- [Exercise prompt]
Please write out exactly the lines of the data below from the line holding "def KeyTable.join (t" through the line holding "group's list. -/", and leave out the rest.

- [Supplied records]
◇ ◇ ◇
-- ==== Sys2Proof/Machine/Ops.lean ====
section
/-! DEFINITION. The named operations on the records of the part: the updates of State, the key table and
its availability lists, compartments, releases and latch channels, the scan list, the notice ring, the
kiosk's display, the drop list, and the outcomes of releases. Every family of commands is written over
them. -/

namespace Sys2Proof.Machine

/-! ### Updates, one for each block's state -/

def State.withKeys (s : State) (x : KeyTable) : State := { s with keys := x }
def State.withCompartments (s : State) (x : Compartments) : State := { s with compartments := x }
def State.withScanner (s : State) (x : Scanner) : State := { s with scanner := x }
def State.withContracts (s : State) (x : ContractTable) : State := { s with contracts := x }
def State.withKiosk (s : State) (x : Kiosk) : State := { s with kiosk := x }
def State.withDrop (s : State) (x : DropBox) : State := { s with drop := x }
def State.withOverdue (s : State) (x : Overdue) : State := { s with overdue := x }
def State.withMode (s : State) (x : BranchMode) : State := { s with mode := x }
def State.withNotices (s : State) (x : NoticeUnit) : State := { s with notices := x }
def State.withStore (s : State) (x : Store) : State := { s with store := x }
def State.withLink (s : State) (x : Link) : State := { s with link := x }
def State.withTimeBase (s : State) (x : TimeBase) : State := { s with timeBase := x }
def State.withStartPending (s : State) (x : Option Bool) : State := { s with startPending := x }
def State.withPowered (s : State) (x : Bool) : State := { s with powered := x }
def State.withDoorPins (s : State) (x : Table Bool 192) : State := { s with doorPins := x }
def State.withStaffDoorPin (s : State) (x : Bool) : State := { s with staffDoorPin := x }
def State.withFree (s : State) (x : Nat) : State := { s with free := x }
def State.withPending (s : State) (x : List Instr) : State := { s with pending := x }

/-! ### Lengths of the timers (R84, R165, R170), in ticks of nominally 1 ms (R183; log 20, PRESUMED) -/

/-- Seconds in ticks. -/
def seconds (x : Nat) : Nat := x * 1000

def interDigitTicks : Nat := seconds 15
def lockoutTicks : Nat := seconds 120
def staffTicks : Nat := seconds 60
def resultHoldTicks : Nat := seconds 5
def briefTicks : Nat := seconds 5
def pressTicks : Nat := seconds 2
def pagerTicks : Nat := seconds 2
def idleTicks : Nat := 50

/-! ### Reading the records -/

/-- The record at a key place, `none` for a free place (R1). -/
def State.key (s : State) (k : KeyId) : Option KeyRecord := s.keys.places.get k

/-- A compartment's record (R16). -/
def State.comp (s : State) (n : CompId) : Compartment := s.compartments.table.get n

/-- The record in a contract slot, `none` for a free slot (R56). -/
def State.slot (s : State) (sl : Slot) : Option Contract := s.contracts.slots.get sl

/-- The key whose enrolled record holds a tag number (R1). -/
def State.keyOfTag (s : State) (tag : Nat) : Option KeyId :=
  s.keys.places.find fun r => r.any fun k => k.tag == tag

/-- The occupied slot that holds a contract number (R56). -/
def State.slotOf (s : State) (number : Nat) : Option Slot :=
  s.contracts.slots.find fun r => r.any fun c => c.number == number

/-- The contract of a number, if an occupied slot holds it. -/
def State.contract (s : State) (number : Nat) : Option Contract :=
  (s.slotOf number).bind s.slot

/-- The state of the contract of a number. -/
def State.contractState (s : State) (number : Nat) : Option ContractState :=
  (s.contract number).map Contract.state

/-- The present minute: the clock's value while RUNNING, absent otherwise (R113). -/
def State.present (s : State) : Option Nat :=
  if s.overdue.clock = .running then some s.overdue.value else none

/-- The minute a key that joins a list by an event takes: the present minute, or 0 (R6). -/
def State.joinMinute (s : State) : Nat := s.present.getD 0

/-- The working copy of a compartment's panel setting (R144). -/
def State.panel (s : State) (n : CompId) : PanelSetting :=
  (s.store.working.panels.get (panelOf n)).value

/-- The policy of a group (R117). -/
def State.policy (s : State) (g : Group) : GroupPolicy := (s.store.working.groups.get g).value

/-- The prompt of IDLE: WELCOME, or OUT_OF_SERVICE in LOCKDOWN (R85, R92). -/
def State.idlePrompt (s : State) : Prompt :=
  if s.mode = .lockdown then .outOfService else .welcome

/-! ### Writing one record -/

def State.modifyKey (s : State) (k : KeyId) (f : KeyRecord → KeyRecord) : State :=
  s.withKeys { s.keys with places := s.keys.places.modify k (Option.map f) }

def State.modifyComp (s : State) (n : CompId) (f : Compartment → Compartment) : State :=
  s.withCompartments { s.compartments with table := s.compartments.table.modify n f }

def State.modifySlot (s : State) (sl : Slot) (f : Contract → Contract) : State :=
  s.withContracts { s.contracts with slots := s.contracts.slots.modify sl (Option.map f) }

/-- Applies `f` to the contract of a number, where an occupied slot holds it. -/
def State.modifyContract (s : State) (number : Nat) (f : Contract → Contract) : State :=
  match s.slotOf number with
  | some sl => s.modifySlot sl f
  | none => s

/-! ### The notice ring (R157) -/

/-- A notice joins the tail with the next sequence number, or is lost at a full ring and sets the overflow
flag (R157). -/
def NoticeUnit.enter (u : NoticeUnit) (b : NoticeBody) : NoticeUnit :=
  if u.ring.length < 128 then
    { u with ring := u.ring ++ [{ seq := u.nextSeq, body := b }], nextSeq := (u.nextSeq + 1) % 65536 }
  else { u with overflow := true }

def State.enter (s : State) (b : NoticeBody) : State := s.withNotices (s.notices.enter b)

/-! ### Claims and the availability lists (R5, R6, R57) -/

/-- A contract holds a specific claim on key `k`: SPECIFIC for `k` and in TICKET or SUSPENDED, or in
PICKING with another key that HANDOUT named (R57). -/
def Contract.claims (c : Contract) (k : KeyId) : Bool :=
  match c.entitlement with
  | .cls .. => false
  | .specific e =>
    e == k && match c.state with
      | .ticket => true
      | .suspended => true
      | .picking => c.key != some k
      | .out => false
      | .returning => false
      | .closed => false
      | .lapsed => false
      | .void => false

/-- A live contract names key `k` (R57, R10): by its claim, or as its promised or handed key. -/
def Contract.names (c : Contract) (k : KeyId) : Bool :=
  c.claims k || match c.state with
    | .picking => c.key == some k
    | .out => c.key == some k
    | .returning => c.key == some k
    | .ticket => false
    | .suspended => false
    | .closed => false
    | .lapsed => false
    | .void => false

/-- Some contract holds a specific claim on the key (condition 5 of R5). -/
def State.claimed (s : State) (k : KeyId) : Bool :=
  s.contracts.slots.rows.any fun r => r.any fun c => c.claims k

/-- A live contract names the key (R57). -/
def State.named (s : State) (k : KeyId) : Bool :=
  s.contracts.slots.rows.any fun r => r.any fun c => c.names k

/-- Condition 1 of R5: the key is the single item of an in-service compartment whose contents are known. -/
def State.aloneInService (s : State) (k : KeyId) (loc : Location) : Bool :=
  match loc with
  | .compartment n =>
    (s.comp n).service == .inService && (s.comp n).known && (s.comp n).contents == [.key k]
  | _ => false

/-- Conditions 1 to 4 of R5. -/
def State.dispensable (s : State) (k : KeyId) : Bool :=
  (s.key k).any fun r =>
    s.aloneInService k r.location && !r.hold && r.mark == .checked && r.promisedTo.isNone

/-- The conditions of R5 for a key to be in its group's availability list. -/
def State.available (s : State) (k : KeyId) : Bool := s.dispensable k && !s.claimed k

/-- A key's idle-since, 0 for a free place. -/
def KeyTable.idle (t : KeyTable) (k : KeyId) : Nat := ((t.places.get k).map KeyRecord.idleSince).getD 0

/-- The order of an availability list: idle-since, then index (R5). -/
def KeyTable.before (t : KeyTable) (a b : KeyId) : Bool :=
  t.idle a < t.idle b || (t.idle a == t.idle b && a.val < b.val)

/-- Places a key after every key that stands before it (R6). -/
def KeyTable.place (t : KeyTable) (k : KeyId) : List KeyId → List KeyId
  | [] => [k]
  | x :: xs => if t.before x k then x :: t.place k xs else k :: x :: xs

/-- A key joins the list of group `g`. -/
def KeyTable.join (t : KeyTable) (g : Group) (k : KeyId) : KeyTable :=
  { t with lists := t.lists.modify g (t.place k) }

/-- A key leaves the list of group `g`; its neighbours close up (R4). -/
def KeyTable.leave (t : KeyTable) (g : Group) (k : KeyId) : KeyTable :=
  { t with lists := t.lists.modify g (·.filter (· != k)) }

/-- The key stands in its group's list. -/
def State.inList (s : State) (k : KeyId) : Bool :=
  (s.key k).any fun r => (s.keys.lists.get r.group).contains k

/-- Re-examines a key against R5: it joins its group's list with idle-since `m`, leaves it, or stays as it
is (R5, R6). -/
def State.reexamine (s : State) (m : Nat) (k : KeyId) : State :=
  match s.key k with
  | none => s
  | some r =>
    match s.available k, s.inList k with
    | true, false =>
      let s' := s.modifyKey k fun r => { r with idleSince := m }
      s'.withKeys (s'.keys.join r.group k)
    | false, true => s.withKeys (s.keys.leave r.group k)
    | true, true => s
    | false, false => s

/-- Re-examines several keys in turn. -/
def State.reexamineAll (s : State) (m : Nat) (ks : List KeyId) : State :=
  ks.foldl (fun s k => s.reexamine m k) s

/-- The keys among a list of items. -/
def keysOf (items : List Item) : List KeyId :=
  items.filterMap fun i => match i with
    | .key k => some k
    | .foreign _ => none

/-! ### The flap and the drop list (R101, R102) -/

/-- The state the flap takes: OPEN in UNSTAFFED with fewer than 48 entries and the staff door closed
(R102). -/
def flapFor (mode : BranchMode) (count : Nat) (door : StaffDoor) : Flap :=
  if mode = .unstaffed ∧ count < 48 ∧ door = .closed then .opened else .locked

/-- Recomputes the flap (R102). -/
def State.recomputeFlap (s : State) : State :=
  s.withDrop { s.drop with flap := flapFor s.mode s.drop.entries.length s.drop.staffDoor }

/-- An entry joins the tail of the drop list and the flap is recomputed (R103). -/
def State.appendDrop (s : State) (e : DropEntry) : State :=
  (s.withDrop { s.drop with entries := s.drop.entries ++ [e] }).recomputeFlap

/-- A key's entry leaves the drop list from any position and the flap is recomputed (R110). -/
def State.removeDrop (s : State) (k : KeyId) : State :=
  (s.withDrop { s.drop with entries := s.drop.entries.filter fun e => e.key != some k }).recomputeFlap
◇ ◇ ◇
- [Solution]
def KeyTable.join (t : KeyTable) (g : Group) (k : KeyId) : KeyTable :=
  { t with lists := t.lists.modify g (t.place k) }

/-- A key leaves the list of group `g`; its neighbours close up (R4). -/
def KeyTable.leave (t : KeyTable) (g : Group) (k : KeyId) : KeyTable :=
  { t with lists := t.lists.modify g (·.filter (· != k)) }

/-- The key stands in its group's list. -/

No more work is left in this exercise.